Ways to Self-Soothe Include:
Self-soothing is unique to each person, just as any other preference is unique to each person. There are dozens and dozens of healthy options — explore a variety of different options to see what works best for you. Some ideas to try include:
- Listening to music that matches your mood – if you are feeling sad, listen to music that will help you express that sadness.
- Sing to yourself (even if this means making up your own songs, or singing sounds), or play musical instruments as a way of expressing your feelings.
- Wrap yourself up in your favorite comfy clothes or in a warm blanket and snuggle up somewhere safe, quiet, and protected.
- Hold or hug a pet, a stuffie, or a pillow.
- Sit close to someone safe. Lean against their shoulder, or find some way to have physical contact that is in no way sexualized or dangerous.
- Sip on your favorite tea, or any other gentle beverage, and treat yourself to a few simple snacks that are not heavy, but are tasty and nutritious.
- Rock in a rocking chair, or sit in a swing, and let the movement relax and calm you.
- Walk slowly or sit quietly in areas of nature that are beautiful and inspirational.
- Make your room, or your home feel particularly cozy – have nice smelling candles, or soft lighting, or bring out your favorite treasures to look at, sit by a calming fireplace (not for injury purposes! But yes, sitting by a warm fireplace can be very beautiful and calming). If you need to clean up an area first, that is ok, because it is important to be in an area that you can feel calm and quieted.
- Take a warm shower or a warm bath, using very nice smelling soaps and body washes. Dry off with your favorite most soft towels. The more you can make this a “spa-like” experience, the better.
- Bring in fresh flowers, or fresh greenery, or pretty leaves. Looking at something beautiful from nature, even while you are indoors, can be calming and soothing.

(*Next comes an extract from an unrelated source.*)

-- ==== Sys2Proof/Laws/State.lean ====
section
/-! SUPPORT. What each single-member update of the state leaves as it was, one lemma a field, by rfl. -/

namespace Sys2Proof.Machine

- Allow yourself to cry, uninterrupted, when the feelings come. Crying really is allowed, it really is ok, and it is a natural expression for pain. Use soft tissues, and don’t punish yourself for having real human emotions. Give yourself permission to feel, permission to heal, and permission to respond naturally to your pain. The more you can express your emotions in natural ways, the healthier you are.
Trauma survivors — you really can help yourself to feel better without bringing more pain and injury to yourself. The key is to surround yourself with lots of nice, positive moments that help you feel better through the course of the day. Practice self-soothing every single day, especially on painful days. It will get easier, even when if it doesn’t feel easy or natural to you at first. You can learn this, and when you do, it will make a huge difference in your life.